Don't build agents. Build skills.

A working mental model for agent systems that don't collapse in production — where the agent is thin, intent-only orchestration and every capability is a testable skill.

Author
Lali Devamanthri
Published
Reading time
3 min read

Most agent projects I review have the same shape: a single LLM call with a fat, ever-growing system prompt, a pile of tools bolted on, and a team that's afraid to touch any of it. When something breaks, no one can tell you which layer broke. Observability is a wall of trace logs and vibes.
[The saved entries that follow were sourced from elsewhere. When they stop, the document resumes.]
theorem memCode_of_family {code : Byte} (h : family code = .mem) :
    Machine.memCode (directionOf code) (memRegOf Config.memRegPolarity code) (methodOf code) = code := by
  revert code
  decide

theorem branchOpcode_of_family {code : Byte} (h : family code = .br) :
    branchOpcode (aliasOf code) (brTypeBits (typeOf code)) = code := by
  revert code
  decide

/-- Every opcode has a family (R48). -/
theorem family_ne_unclassified (code : Byte) : family code ≠ .unclassified := by
  revert code
  decide

/-- The trailing groups of an ALU form are chosen by its destination and source alone (R57). -/
theorem decodeAlu_takesExactly (f : AluFunc) (d : Dest) (c : Src) :
    TakesExactly (aluCode f d c) (trailingCount (aluCode f d c)) (decodeAlu (aluCode f d c) f d c) := by
  cases d with
  | ind | mar =>
    cases c with
    | ind | acc => cases f <;> exact take0_takesExactly rfl
    | imm | abs => cases f <;> exact takeWord_takesExactly fun _ => rfl
  | acc =>
    cases c with
    | ind | acc => cases f <;> exact take0_takesExactly rfl
    | imm => cases f <;> exact takeByte_takesExactly fun _ => rfl
    | abs => cases f <;> exact takeWord_takesExactly fun _ => rfl
  | abs =>
    cases c with
    | ind | acc => cases f <;> exact takeWord_takesExactly fun _ => rfl
    | imm | abs => cases f <;> exact takeTwoWords_takesExactly fun _ _ => rfl

/-- The trailing group of a transfer is chosen by its method, and by its register if immediate (R58). -/
theorem decodeMem_takesExactly (d : Direction) (r : MemReg) (m : Method) :
    TakesExactly (Machine.memCode d r m) (trailingCount (Machine.memCode d r m))
      (decodeMem (Machine.memCode d r m) d r m) := by
  cases m with
  | abs => cases d <;> cases r <;> exact takeWord_takesExactly fun _ => rfl
  | ind | undef => cases d <;> cases r <;> exact take0_takesExactly rfl
  | imm =>
    cases r with
    | acc => cases d <;> exact takeByte_takesExactly fun _ => rfl
    | mar => cases d <;> exact takeWord_takesExactly fun _ => rfl

/-- Every branch takes one word (R59). -/
theorem decodeBr_takesExactly {code : Byte} {t : BrType} (h : branchOpcode (aliasOf code) (brTypeBits t) = code) :
    TakesExactly code 2 (decodeBr code t) := by
  cases t <;> exact takeWord_takesExactly fun v => congrArg (· :: [hiByte v, loByte v]) h

/-- An opcode and as many bytes as its trailing count decode to the instruction they encode, with nothing left over (R46, R48, R60). -/
theorem decode_takesExactly (code : Byte) :
    TakesExactly code (trailingCount code) fun bs => decode (code :: bs) := by
  cases hf : family code with
  | alu =>
    have := decodeAlu_takesExactly (funcOf code) (destOf code) (srcOf code)
    rw [aluCode_of_family hf] at this
    simpa only [decode, decodeWith, hf] using this
  | mem =>
    have := decodeMem_takesExactly (directionOf code) (memRegOf Config.memRegPolarity code) (methodOf code)
    rw [memCode_of_family hf] at this
    simpa only [decode, decodeWith, hf] using this
  | br =>
    have hn : trailingCount code = 2 := by simp only [trailingCount, trailingCountWith, hf]
    rw [hn]
    simpa only [decode, decodeWith, hf] using decodeBr_takesExactly (branchOpcode_of_family hf)
  | unclassified => exact absurd hf (family_ne_unclassified code)

theorem encode_length (i : Instr) : (encode i).length = i.length := by
  simp [encode, encodeWith, Instr.length, Nat.add_comm]

end Sys2Proof

namespace Sys2Proof.Machine

/-! #### What the read side of fetch finds (R73 to R77, R83) -/

/-- Inside memory the bytes an instruction occupies are those of the cells its fetch lists. -/
theorem bytesFrom_eq_map_fetchCells {m : Memory} {n a : Nat} (h : a + n ≤ 0x10000) :
    bytesFrom m a n = (fetchCells (BitVec.ofNat 16 a) n).map (Memory.readByte m) := by
  induction n generalizing a with
  | zero => rfl
  | succ n ih =>
    have ha : (BitVec.ofNat 16 a).toNat = a := by rw [BitVec.toNat_ofNat]; omega
    have hnext : BitVec.ofNat 16 a + 1#16 = BitVec.ofNat 16 (a + 1) := (BitVec.ofNat_add a 1).symm
    rw [bytesFrom_succ, ih (by omega), fetchCells, List.map_cons, hnext, Memory.readByte, ha]

theorem bytesFrom_one_add (s : State) (n : Nat) :
    bytesFrom s.mem s.pc.toNat (1 + n) = s.byteAt s.pc :: bytesFrom s.mem (s.pc.toNat + 1) n := by
  rw [Nat.add_comm, bytesFrom_succ]
  rfl

/-- The bytes at PC always decode to an instruction that they encode. -/
theorem exists_decode_at_pc (s : State) :
    ∃ i, decode (bytesFrom s.mem s.pc.toNat (1 + trailingCount (s.byteAt s.pc))) = .ok (i, []) ∧
      encode i = bytesFrom s.mem s.pc.toNat (1 + trailingCount (s.byteAt s.pc)) := by
  rw [bytesFrom_one_add]
  exact decode_takesExactly (s.byteAt s.pc) _ (bytesFrom_length _ _ _)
The mental model is wrong. You don't build an agent and then add capabilities to it. You build skills — small, testable units of real work — and the agent is what's left after you extract them.

Everything below is a four-layer version of that model. The agent holds intent. The skills hold implementation. They meet through the filesystem.

A vertical architecture diagram with four layers. At the top, the AI Engineer defines intent by writing SKILL.md files. Below, the Claude Agent reads those files and orchestrates calls. Flanking the agent, two MCP servers extend its reach — one for tools, one for APIs. Below the agent sits the Filesystem, the persistent layer where SKILL.md and outputs live. At the bottom is the Skills Layer: two active skills (read/write/search and parse/transform) and two composable skills (summarise/draft and analyse/report) — each a self-contained, testable unit.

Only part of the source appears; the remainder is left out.